-- ==== Sys2Proof/Machine/Messages.lean ====
section
/-! DEFINITION. Endpoints and messages: SEND, RECV, RECVT, RACK, EPNEW, EPFREE, EPMOVE, and the arrival of messages and
inbox entries (spec/18_isa_tasks.md R300 to R311). -/

namespace Sys2Proof.Machine

/-- An endpoint name from a register value (R300). -/
def nameOf (w : Word) : Act Nat := do
  if fld w 63 32 ≠ 0 then taskArg w
  return fld w 31 0

/-- SEND: sends one to four words to an endpoint. (R304) -/
def execSend (d a b : Reg) (n : BitVec 2) (s : State) : Out :=
  issue (do
    checkOps [.src a, .grp b (n.toNat + 1), .dst d]
    let w ← src a
    let name ← nameOf w
    release .pk
    let ws ← group b (n.toNat + 1)
    let s ← get
    let c := coreOf s.cur
    if 16 ≤ (core s c).sendQ.length then dst d (result 1 0)
    else
      let m : Message := { name := name, at_ := name, words := ws, swid := (self s).swid, core := c, cid := cidOf s c, hop := 0 }
      set (post (modCore s c fun x => { x with sendQ := x.sendQ ++ [m] }) (.messageDelivery m))
      dst d (result 0 0)
    return .seq) s

/-- MESSAGE_DELIVERY: a message leaves the send queue and reaches a directory. (R303, R305) -/
def execMessageDelivery (m : Message) (s : State) : Out :=
  let s := if m.hop = 0 then modCore s m.core fun x => { x with sendQ := x.sendQ.erase m } else s
  .next (deliverMessage s m)

/-- INBOX_DELIVERY: an entry reaches a core's inbox. (R186, R263) -/
def execInboxDelivery (c : Nat) (e : Word) (s : State) : Out := .next (enterInbox s c e)

/-- R306: a receive: its answer now, or a wait. (DESIGN CHOICE, log entry 21) -/
def receive (d : Reg) (name limit : Nat) (timed : Bool) : Act Flow := do
  let s ← get
  let c := coreOf s.cur
  match recvNow s c (cidOf s c) name with
  | some r =>
    dst d r
    return .seq
  | none =>
    if timed ∧ limit = 0 then
      dst d (result 2 0)
      return .seq
    modify fun s => if timed then postTimer s (.recvtLimit s.cur) else s
    inside (.recv d name)

/-- RECV: waits for a message. (R306) -/
def execRecv (d a : Reg) (s : State) : Out :=
  issue (do
    checkOps [.src a, .dst d]
    let w ← src a
    let name ← nameOf w
    receive d name 0 false) s

/-- RECVT: waits for a message or a limit. (R306) -/
def execRecvt (d a b : Reg) (s : State) : Out :=
  issue (do
    checkOps [.src a, .src b, .dst d]
    let w ← src a
    let n ← src b
    let name ← nameOf w
    receive d name n.toNat true) s

/-- RECVT_LIMIT: a RECVT's limit has passed. (R306) -/
def execRecvtLimit (slot : Nat) (s : State) : Out :=
  let s := dropTimer s (.recvtLimit slot)
  .next (match thr s slot with
    | some t => match waitOf t with
      | some (.recv d _) => complete s slot [(d.toNat, result 2 0)]
      | _ => s
    | none =>
      let hit := fun (x : Saved) => if awayKey x.thread = slot then match waitOf x.thread with
          | some (.recv d _) => some (completedSaved s.nextTx x [(d.toNat, result 2 0)])
          | _ => none
        else none
      let cores := (s.saved.filter fun x => (hit x).isSome).map fun x => Event.slotGrant x.core
      postAll { tick s with saved := s.saved.map fun x => (hit x).getD x } cores)

/-- R303, R307: HEAD incremented at the ring's storage; the directory's copy follows, its update on its way.
(DESIGN CHOICE, log entry 21) -/
def ackHead (s : State) (name : Nat) (e : Endpoint) (o : Operand) : State :=
  let h := (e.head + 1) % 2 ^ 32
  let s := hwStore s (ringPlace e o 8) (leBytes 8 h)
  post (setEp s name { e with head := h, sent := e.sent.drop 1 }) (.headCopy name h)

/-- R303, R307: RACK's update of HEAD reaches the directory, whose copy never runs ahead of the ring's; as many overflow
messages as it frees slots move in. -/
def execHeadCopy (name head : Nat) (s : State) : Host.Outcome State Fault Refusal :=
  .next (match find (die s (epDie name)).eps (epIdx name) with
    | some e =>
      let freed := (head + 2 ^ 32 - e.headCopy) % 2 ^ 32
      if e.tag = epTag name && decide (freed ≤ (e.head + 2 ^ 32 - e.headCopy) % 2 ^ 32) then
        wakeRecv (copyIn (setEp s name { e with headCopy := head }) name e.cid e.ovf.length freed)
      else s
    | none => s)

/-- RACK: acknowledges the oldest message. (R307) -/
def execRack (d a : Reg) (s : State) : Out :=
  issue (do
    checkOps [.src a, .dst d]
    let w ← src a
    let name ← nameOf w
    let s ← get
    let c := coreOf s.cur
    let cid := cidOf s c
    match (epLead s cid maxStubs name).bind fun n => (epFind s cid n).map fun e => (n, e) with
    | none => dst d (result 5 0)
    | some (n, e) =>
      match recvNow s c cid name, e.local_ with
      | none, _ => dst d (result 3 0)
      | some r, some o =>
        if fld r 63 56 = 0 then
          set (ackHead s n e o)
          dst d (result 0 0)
        else dst d r
      | some r, none => dst d r
    return .seq) s

/-- A ring's segment and offset resolved, and checked once as class load and store: step 3 of R20 asks for both rights before
the steps that follow (R24, R301). -/
def ringOperand (sg : Nat) (off size : Nat) (kinds : List Kind) : Act Operand := do
  let t ← me
  let g := segOf t sg
  if g.kind = .null then trap 0x10 (word sg)
  if !kinds.contains g.kind then trap 0x11 (word sg)
  if !rightsOk .load g.s0 then trap 0x12 (word off)
  let r ← address sg .store (word off) size 128
  return { kind := r.kind, tgt := r.tgt, addr := r.addr, base := g.base, limit := g.limit }

/-- An endpoint block's rings and owner. -/
structure EpBlock where
  bind_ : Bool
  local_ : Option Operand
  ln : Nat
  overRing : Option Operand
  on_ : Nat
  own : Nat
  deriving DecidableEq, Repr

/-- R301: an endpoint block read and checked. A ring length that no ring has, and a local ring with BIND = 0, are refused as a
reserved bit of their word is. (DESIGN CHOICE, log entry 51) -/
def epBlock (w : Word) (bound : Bool) : Act EpBlock := do
  if fld w 60 52 ≠ 0 then taskArg w
  let b ← readBlock (fld w 63 61) (word (fld w 51 0)) 4
  let w0 := b.getD 0 0
  let w1 := b.getD 1 0
  let w2 := b.getD 2 0
  let w3 := b.getD 3 0
  let bind_ := bound || bitOf w2 0
  let ln := fld w0 60 56
  let on_ := fld w1 60 56
  if bind_ then
    if fld w0 55 52 ≠ 0 ∨ ln = 0 ∨ 10 < ln then taskArg 0
  else if w0 ≠ 0 then taskArg 0
  if fld w1 55 52 ≠ 0 ∨ 16 < on_ then taskArg 1
  if fld w2 63 1 ≠ 0 then taskArg 2
  if fld w3 63 32 ≠ 0 then taskArg 3
  let loc ← if bind_ then do
      let o ← ringOperand (fld w0 63 61) (fld w0 51 0) (64 + 64 * 2 ^ ln) [.core, .clus]
      pure (some o)
    else pure none
  let ov ← if on_ ≠ 0 then do
      let o ← ringOperand (fld w1 63 61) (fld w1 51 0) (64 + 64 * 2 ^ on_) [.glob]
      pure (some o)
    else pure none
  return { bind_ := bind_, local_ := loc, ln := ln, overRing := ov, on_ := on_, own := fld w3 31 0 }

/-- The lowest free directory entry of a die. -/
def freeEntry (s : State) (d : Nat) : Option Nat :=
  scan (fun i => match find (die s d).eps i with
    | some e => e.st == .free
    | none => true) 65536 0

/-- The tag that an entry has now. -/
def tagNow (s : State) (d i : Nat) : Nat := ((find (die s d).eps i).map fun e => e.tag).getD 0

/-- A ring's header zeroed, and the overflow ring's indices (R302). -/
def clearHeader (s : State) (e : Endpoint) : State :=
  let s := overStore s e 0 (List.replicate 64 0)
  match e.local_ with
  | some o => hwStore s (ringPlace e o 0) (List.replicate 64 0)
  | none => s

/-- The directory entry that a block describes, owned by the issuing thread or waiting for its owner. -/
def newEntry (s : State) (tag : Nat) (b : EpBlock) : Endpoint :=
  let c := coreOf s.cur
  { st := if b.bind_ then .placed else .unplaced, tag := tag, cid := cidOf s c,
    owner := if b.bind_ then (self s).swid else b.own, slot := if b.bind_ then some s.cur else none, core := c,
    local_ := b.local_, ln := b.ln, overRing := b.overRing, on_ := b.on_, head := 0, headCopy := 0, tail := 0, sent := [],
    ovTail := 0, ovf := [], stub := 0 }

/-- EPNEW: makes an endpoint. (R301, R308) -/
def execEpnew (d a : Reg) (s : State) : Out :=
  issue (do
    checkOps [.src a, .dst d]
    let w ← src a
    let b ← epBlock w false
    let s ← get
    let dd := dieOf (coreOf s.cur)
    match freeEntry s dd with
    | none => dst d (result 4 0)
    | some i =>
      let tag := tagNow s dd i
      let e := newEntry s tag b
      set (setEp (clearHeader s e) (epName dd tag i) e)
      dst d (result 0 (epName dd tag i))
    return .seq) s

/-- EPFREE: frees exactly the entry that a name holds. (R310) -/
def execEpfree (d a : Reg) (s : State) : Out :=
  issue (do
    checkOps [.src a, .dst d]
    let w ← src a
    let name ← nameOf w
    let s ← get
    match epFind s (cidOf s (coreOf s.cur)) name with
    | some e =>
      set (wakeRecv (freeEp s name e))
      dst d (result 0 0)
    | none => dst d (result 5 0)
    return .seq) s

/-- The unacknowledged messages of a local ring, read from its slots, each with the name as sent (R302, R304). -/
def ringMessages (s : State) (name : Nat) (e : Endpoint) : List Message :=
  match e.local_ with
  | none => []
  | some o =>
    (List.range ((e.tail + 2 ^ 32 - e.head) % 2 ^ 32)).map fun i =>
      let at_ := ringPlace e o (64 + 64 * ((e.head + i) % 2 ^ e.ln))
      let h := mem64 s.mem at_
      { name := e.sent.getD i name, at_ := name, words := (List.range (fld h 9 8 + 1)).map (fun k => mem64 s.mem (at_ + 8 + 8 * k)),
        swid := fld h 63 32, core := fld h 26 16, cid := e.cid, hop := fld h 2 0 }

/-- R309: messages copied in order into the rings of an entry: into the local ring while it has room and nothing has
overflowed, then into the overflow ring; the rest bounce. Those that had only overflowed are checked against the permission
table as they enter a local ring (R303). -/
def refill (s : State) (name cid : Nat) (checked : Bool) (ms : List Message) : State :=
  ms.foldl (fun s m => match epFind s cid name with
    | none => s
    | some e =>
      if ringFree e && e.ovf.isEmpty then
        if checked || msgAllowed s e m then putLocal s name e m else bounce s m 10
      else putOver s name e m) s

/-- EPMOVE: rebinds an endpoint to the issuing thread and new rings. (R309) -/
def execEpmove (d a b : Reg) (s : State) : Out :=
  issue (do
    checkOps [.src a, .src b, .dst d]
    let w ← src a
    let v ← src b
    let name ← nameOf w
    let blk ← epBlock v true
    let s ← get
    let c := coreOf s.cur
    let cid := cidOf s c
    match (epLead s cid maxStubs name).bind fun n => (epFind s cid n).map fun e => (n, e) with
    | none =>
      dst d (result 5 0)
      return .seq
    | some (n, e) =>
      let ms := ringMessages s n e
      let copy := fun (x : State) (m : Nat) => wakeRecv (refill (refill x m cid true ms) m cid false e.ovf)
      if epDie n = dieOf c then
        let e' := newEntry s e.tag blk
        set (copy (setEp (clearHeader s e') n e') n)
        dst d (result 0 n)
      else
        match freeEntry s (dieOf c) with
        | none => dst d (result 4 0)
        | some i =>
          let tag := tagNow s (dieOf c) i
          let n' := epName (dieOf c) tag i
          let e' := newEntry s tag blk
          let s := setEp (setEp (clearHeader s e') n' e') n { e with st := .moved, stub := n', slot := none, ovf := [] }
          set (copy s n')
          dst d (result 0 n')
      return .seq) s

end Sys2Proof.Machine
end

__Your objective__: Within the material above, output exactly the lines from the one with "name := e.sent.getD" through the one with "table as they enter a local ring (R303). -/", end lines included, and nothing besides.

__Output of the task__:
      { name := e.sent.getD i name, at_ := name, words := (List.range (fld h 9 8 + 1)).map (fun k => mem64 s.mem (at_ + 8 + 8 * k)),
        swid := fld h 63 32, core := fld h 26 16, cid := e.cid, hop := fld h 2 0 }

/-- R309: messages copied in order into the rings of an entry: into the local ring while it has room and nothing has
overflowed, then into the overflow ring; the rest bounce. Those that had only overflowed are checked against the permission
table as they enter a local ring (R303). -/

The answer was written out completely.